## Task prompt:
Look below for the line that contains "R250, R252) -/", then copy it and each following line exactly, through and including the line that contains "port takes: it".

** Opening Data in this exercise block **

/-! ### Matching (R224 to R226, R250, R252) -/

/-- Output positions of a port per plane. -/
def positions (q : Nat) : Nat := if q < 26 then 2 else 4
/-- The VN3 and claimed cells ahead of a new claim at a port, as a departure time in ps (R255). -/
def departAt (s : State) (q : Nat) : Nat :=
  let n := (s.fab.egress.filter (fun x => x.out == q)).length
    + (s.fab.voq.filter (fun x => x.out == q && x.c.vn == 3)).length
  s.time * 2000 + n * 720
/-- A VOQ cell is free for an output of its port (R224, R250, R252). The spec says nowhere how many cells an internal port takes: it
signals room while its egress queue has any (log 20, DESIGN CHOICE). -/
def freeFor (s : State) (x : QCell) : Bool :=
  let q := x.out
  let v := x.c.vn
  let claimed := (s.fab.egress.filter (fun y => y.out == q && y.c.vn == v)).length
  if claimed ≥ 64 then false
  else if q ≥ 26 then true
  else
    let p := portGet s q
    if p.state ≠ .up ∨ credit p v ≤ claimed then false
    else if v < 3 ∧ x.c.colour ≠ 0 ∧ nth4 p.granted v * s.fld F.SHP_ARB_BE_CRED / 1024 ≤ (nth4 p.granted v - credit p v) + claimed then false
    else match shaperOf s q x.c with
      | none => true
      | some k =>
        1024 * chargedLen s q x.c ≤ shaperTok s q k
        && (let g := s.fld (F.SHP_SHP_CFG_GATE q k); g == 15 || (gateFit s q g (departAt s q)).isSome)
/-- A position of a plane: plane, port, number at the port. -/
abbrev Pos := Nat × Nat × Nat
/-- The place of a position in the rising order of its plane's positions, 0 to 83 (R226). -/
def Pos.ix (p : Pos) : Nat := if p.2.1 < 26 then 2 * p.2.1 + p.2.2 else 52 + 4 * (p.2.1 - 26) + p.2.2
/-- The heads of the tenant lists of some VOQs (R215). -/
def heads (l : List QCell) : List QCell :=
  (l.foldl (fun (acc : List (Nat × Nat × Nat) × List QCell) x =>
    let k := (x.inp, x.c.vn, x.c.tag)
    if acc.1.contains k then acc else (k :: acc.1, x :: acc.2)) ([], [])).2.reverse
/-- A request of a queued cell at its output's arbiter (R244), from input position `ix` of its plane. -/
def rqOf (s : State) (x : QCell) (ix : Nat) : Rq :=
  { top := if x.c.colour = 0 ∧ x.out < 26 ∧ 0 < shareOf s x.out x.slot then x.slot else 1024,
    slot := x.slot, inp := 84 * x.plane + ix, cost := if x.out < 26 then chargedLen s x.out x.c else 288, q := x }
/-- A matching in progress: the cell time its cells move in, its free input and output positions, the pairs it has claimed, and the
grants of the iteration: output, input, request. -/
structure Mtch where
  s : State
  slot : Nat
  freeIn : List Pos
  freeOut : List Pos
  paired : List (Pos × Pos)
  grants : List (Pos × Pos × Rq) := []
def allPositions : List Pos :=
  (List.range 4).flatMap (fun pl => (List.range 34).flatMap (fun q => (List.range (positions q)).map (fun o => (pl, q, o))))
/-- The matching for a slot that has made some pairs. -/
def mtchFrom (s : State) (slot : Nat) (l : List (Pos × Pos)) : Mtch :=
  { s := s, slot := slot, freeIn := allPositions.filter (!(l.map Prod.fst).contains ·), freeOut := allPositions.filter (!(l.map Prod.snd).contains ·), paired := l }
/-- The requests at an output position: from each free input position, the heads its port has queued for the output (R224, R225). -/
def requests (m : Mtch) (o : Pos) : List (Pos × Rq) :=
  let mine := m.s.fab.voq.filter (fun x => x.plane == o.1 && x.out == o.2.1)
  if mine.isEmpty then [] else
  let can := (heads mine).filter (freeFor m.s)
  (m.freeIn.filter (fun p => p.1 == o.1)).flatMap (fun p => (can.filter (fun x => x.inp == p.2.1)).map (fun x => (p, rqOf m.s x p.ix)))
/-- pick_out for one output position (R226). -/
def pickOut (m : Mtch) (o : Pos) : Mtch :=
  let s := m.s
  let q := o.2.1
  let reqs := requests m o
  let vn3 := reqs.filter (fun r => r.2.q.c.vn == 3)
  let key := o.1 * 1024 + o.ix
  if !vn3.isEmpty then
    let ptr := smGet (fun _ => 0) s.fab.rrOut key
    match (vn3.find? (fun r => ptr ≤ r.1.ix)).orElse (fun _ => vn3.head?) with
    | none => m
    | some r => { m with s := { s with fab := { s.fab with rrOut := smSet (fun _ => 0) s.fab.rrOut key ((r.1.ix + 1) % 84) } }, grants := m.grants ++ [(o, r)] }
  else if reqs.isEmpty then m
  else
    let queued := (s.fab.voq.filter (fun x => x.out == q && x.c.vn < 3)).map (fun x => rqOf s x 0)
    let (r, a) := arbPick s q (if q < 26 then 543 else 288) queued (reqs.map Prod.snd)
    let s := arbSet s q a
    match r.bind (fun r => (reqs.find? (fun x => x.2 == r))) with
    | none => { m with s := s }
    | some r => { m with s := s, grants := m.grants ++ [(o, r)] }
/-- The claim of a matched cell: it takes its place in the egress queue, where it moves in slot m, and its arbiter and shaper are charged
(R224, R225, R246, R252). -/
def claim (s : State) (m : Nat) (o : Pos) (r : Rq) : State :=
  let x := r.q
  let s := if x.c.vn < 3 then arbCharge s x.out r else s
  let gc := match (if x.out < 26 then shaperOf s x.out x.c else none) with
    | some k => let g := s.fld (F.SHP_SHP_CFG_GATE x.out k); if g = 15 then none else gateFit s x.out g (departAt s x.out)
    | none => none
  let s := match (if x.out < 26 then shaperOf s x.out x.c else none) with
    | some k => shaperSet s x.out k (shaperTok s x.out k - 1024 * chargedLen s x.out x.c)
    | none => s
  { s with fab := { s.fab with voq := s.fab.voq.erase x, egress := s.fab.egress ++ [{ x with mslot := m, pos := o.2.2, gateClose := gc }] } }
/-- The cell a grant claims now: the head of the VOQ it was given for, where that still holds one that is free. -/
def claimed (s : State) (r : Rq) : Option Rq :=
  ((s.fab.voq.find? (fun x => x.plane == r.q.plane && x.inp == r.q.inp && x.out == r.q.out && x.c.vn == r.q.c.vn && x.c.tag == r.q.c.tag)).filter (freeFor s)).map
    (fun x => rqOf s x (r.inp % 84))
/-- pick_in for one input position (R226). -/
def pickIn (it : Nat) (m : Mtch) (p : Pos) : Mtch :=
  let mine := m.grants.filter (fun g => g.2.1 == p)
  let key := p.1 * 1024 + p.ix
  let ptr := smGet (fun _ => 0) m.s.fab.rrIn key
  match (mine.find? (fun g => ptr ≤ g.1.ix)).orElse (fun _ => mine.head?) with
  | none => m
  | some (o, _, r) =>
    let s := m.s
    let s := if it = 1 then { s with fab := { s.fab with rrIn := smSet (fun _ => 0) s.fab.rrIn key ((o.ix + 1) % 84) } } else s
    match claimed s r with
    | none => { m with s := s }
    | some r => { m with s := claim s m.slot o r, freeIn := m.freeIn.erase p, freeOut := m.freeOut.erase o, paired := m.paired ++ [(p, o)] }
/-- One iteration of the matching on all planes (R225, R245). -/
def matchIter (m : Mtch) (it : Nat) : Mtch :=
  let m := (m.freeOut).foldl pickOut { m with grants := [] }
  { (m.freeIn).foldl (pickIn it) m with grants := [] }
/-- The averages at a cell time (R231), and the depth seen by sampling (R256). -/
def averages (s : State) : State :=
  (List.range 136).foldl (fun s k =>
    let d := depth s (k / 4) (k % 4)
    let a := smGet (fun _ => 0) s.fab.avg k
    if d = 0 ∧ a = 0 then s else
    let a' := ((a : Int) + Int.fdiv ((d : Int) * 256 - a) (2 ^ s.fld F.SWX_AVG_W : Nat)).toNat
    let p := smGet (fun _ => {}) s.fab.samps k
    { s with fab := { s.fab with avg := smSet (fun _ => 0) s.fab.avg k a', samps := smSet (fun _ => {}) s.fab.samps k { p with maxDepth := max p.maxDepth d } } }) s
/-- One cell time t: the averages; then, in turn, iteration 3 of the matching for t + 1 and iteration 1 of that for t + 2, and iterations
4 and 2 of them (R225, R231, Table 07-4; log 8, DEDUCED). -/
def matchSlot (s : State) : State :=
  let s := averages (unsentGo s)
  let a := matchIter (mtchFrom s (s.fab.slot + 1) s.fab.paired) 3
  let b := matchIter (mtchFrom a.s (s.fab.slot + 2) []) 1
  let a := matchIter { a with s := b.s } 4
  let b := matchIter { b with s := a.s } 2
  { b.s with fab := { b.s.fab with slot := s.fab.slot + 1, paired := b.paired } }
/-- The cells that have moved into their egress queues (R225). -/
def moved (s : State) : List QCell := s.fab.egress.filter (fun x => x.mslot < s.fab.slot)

** Closing Data in this exercise block **
** Opening Data in this exercise block **

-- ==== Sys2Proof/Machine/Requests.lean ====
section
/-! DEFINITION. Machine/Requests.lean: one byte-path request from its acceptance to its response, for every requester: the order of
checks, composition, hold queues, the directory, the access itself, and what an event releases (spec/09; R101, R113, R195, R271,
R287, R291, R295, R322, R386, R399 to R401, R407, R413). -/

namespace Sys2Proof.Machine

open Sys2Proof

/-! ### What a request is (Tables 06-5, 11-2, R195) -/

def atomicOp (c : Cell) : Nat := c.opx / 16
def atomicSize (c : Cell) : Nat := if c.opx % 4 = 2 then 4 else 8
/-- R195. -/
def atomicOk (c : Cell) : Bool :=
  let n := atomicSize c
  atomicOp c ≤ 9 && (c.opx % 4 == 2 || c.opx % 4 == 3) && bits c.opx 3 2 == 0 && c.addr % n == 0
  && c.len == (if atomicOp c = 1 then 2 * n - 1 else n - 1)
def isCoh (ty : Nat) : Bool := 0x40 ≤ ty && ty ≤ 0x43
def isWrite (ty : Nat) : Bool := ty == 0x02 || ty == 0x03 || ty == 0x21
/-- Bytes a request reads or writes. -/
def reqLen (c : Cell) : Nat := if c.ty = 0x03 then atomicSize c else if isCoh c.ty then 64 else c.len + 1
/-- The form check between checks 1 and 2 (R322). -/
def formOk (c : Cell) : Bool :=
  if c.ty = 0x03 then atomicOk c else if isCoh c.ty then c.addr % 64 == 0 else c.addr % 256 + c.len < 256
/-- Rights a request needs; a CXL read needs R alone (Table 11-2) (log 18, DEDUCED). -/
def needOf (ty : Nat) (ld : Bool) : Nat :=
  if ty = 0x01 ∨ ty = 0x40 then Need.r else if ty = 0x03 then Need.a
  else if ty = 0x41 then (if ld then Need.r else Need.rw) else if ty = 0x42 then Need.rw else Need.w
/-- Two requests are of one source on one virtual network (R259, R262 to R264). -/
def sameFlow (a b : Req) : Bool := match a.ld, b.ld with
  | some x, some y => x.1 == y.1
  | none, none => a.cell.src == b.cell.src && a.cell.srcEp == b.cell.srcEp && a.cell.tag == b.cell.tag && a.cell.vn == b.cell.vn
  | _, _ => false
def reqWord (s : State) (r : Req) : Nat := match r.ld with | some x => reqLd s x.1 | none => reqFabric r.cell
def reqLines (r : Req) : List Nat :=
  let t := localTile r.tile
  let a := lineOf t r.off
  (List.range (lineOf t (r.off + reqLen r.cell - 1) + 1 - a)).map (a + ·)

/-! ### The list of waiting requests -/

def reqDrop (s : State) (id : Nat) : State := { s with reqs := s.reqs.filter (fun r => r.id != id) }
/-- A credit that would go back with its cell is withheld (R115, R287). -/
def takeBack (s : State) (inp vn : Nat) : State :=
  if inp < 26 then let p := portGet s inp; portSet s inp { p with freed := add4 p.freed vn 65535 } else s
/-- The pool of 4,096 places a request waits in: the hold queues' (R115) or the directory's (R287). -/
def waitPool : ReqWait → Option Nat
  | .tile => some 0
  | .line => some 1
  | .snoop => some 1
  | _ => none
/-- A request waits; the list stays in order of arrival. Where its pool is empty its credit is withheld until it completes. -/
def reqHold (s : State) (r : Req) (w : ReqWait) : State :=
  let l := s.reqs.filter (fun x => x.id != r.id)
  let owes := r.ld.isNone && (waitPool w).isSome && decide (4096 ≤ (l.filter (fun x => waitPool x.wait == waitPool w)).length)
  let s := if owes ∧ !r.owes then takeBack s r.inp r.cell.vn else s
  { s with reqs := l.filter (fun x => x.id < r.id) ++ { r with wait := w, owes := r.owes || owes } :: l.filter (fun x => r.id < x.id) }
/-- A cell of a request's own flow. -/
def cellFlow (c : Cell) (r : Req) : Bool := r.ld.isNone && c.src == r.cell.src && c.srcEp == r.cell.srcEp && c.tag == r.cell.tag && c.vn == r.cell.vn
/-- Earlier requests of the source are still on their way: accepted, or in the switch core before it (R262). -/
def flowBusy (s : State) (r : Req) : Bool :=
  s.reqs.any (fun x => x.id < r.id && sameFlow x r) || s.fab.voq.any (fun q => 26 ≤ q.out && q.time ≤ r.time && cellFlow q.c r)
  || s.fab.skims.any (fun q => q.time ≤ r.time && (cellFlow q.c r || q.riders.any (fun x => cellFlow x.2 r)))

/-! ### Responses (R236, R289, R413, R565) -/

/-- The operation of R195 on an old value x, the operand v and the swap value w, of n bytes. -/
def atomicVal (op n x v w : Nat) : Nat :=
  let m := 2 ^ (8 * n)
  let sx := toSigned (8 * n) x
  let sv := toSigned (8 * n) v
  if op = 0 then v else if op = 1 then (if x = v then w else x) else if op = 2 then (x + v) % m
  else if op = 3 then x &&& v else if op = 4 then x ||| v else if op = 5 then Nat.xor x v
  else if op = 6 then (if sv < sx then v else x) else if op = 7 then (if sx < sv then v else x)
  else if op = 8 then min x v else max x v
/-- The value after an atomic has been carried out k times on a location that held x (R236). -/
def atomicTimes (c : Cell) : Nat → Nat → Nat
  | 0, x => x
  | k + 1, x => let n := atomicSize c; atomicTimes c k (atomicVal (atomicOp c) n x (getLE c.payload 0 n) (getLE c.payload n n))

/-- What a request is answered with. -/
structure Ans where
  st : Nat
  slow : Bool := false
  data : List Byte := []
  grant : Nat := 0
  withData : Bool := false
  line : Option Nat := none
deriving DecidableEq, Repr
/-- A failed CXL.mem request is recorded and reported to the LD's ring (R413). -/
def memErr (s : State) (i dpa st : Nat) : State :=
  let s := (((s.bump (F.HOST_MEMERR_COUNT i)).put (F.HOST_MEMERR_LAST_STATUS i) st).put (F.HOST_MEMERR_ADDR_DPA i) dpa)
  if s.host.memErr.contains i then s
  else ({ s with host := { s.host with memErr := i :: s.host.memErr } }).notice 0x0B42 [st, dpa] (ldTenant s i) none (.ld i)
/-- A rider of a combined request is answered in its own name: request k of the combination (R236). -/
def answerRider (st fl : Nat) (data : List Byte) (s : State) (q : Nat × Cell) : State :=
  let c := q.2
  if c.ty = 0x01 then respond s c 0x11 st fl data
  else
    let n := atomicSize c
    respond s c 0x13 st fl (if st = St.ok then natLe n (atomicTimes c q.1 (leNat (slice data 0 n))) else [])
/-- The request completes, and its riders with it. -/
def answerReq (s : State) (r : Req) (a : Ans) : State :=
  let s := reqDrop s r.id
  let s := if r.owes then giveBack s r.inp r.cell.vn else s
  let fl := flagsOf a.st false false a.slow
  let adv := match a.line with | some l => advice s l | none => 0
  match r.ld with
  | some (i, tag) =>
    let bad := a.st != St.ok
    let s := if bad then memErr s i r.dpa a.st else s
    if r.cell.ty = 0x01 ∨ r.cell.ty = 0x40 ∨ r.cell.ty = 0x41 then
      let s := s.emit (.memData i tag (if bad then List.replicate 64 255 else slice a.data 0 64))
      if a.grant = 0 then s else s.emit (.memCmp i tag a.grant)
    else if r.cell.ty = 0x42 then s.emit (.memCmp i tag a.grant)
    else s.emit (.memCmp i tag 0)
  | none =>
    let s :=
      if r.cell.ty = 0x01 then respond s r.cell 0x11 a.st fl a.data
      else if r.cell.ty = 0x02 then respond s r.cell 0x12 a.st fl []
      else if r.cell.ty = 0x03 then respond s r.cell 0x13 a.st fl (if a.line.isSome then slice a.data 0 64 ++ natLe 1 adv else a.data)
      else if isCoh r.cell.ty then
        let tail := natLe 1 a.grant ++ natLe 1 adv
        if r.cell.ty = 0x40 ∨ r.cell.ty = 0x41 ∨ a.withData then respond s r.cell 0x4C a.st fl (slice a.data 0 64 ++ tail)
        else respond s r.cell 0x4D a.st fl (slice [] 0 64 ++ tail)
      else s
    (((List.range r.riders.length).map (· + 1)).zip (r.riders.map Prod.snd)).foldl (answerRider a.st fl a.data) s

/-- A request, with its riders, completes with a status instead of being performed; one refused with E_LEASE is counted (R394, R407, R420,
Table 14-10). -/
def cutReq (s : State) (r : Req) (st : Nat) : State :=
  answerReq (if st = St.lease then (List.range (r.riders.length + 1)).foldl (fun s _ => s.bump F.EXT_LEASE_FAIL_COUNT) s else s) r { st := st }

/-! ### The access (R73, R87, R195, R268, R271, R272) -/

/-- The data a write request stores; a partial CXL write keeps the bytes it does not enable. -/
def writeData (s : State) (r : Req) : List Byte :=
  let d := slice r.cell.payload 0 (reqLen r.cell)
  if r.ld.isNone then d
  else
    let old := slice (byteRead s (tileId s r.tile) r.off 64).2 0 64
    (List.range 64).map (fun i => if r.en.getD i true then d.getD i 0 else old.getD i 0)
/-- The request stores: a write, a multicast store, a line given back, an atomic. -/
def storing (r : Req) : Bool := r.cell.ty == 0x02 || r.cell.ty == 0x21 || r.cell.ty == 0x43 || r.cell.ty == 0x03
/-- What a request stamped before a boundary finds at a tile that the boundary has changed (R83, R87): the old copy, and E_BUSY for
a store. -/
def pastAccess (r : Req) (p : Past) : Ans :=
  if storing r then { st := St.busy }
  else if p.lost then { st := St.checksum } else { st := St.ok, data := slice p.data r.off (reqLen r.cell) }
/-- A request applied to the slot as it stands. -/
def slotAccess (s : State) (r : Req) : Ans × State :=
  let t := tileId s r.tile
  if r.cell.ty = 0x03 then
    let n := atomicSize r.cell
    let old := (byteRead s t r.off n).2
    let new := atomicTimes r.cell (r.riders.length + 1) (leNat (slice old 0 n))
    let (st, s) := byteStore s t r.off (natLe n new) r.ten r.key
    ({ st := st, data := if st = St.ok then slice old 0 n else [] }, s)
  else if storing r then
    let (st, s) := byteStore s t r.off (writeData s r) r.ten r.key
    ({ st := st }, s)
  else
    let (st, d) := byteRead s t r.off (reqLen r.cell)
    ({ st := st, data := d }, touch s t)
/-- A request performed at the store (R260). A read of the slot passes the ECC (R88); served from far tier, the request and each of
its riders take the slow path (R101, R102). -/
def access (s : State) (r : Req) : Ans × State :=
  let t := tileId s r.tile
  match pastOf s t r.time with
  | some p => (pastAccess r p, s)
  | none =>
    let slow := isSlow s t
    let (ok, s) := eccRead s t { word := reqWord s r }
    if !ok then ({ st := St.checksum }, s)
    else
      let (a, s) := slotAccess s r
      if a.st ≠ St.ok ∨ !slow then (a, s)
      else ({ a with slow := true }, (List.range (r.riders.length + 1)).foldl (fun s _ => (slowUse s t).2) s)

** Closing Data in this exercise block **
** Opening Data in this exercise block **

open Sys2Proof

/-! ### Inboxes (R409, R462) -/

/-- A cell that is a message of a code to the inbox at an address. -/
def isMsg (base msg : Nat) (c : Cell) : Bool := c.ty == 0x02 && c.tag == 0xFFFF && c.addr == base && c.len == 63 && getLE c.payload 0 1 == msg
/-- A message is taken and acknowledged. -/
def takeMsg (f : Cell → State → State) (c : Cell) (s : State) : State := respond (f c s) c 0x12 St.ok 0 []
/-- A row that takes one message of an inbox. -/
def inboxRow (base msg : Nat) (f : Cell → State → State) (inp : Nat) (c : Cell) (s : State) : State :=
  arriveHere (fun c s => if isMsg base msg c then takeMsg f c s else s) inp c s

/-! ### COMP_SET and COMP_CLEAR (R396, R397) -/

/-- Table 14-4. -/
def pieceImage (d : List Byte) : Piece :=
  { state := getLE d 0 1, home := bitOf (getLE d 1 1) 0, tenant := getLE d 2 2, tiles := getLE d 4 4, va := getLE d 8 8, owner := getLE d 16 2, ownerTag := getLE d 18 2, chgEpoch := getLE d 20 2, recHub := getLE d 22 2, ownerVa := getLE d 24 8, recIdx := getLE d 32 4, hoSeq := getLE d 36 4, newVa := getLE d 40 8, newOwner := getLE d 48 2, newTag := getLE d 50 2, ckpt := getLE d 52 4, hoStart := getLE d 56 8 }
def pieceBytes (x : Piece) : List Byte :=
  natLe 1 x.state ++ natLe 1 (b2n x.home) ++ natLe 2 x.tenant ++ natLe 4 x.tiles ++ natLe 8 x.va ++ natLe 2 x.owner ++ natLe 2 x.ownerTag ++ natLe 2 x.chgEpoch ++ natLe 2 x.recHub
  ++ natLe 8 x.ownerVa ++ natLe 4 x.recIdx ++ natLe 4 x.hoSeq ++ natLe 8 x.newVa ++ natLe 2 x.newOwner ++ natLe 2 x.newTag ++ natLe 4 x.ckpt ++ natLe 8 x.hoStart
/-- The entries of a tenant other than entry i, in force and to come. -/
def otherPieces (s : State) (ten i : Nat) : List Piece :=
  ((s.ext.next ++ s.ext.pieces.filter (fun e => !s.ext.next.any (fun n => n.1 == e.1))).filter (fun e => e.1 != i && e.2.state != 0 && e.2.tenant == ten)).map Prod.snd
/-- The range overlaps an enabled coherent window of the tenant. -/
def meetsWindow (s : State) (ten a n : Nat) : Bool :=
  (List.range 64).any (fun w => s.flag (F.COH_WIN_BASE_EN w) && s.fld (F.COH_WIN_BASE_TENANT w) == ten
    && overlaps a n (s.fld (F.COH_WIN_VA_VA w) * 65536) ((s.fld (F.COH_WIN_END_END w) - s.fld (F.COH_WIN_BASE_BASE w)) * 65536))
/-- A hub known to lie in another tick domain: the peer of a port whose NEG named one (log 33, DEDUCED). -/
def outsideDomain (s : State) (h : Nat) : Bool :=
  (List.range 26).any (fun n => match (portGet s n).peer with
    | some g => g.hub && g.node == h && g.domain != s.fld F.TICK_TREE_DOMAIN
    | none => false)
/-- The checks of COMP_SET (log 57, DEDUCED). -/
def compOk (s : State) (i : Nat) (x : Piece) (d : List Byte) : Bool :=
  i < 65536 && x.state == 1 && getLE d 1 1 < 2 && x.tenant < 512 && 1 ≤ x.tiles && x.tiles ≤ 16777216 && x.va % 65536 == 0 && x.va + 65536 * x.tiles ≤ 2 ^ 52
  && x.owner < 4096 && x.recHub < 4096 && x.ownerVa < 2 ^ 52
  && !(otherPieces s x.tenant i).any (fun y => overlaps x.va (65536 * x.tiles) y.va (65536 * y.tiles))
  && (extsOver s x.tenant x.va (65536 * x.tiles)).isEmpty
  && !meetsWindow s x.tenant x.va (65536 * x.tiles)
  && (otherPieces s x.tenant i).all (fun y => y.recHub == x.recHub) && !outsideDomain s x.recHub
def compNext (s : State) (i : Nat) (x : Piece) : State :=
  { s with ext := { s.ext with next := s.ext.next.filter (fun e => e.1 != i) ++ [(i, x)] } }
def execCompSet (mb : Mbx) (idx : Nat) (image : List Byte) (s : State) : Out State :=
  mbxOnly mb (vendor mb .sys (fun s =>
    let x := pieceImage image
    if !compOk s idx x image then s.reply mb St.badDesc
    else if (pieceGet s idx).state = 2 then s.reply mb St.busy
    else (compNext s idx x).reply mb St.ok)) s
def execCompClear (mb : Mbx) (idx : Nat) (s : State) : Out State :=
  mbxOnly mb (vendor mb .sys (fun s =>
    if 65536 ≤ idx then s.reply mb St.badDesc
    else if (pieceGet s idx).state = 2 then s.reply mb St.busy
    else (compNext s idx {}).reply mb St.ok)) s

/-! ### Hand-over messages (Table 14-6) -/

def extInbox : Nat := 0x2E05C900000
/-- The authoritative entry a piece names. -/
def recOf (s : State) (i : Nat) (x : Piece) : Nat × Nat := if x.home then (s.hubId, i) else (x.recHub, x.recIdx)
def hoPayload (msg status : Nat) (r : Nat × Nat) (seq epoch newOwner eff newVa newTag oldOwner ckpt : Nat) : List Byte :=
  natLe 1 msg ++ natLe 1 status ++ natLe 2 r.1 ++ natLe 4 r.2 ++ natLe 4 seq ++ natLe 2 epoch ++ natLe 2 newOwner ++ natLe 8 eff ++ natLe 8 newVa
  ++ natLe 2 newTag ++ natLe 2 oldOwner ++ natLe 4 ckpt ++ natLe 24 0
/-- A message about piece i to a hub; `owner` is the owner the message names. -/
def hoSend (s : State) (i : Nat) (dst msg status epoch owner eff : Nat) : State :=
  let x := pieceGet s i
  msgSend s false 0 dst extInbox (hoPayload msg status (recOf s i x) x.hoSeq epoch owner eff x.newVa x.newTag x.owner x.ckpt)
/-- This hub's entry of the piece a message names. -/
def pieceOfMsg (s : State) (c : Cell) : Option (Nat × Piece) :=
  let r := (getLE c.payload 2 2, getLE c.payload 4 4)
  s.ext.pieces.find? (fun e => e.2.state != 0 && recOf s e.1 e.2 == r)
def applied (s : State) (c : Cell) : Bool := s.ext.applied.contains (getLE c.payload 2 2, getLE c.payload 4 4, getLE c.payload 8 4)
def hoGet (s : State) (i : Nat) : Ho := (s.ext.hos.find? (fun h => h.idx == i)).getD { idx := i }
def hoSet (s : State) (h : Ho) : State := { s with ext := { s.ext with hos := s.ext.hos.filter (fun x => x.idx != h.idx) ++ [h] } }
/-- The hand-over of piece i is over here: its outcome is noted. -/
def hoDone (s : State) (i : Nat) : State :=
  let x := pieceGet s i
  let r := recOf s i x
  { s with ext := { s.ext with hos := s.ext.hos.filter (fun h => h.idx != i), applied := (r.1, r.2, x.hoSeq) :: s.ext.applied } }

** Closing Data in this exercise block **

## Result of this exercise:
/-! ### Matching (R224 to R226, R250, R252) -/

/-- Output positions of a port per plane. -/
def positions (q : Nat) : Nat := if q < 26 then 2 else 4
/-- The VN3 and claimed cells ahead of a new claim at a port, as a departure time in ps (R255). -/
def departAt (s : State) (q : Nat) : Nat :=
  let n := (s.fab.egress.filter (fun x => x.out == q)).length
    + (s.fab.voq.filter (fun x => x.out == q && x.c.vn == 3)).length
  s.time * 2000 + n * 720
/-- A VOQ cell is free for an output of its port (R224, R250, R252). The spec says nowhere how many cells an internal port takes: it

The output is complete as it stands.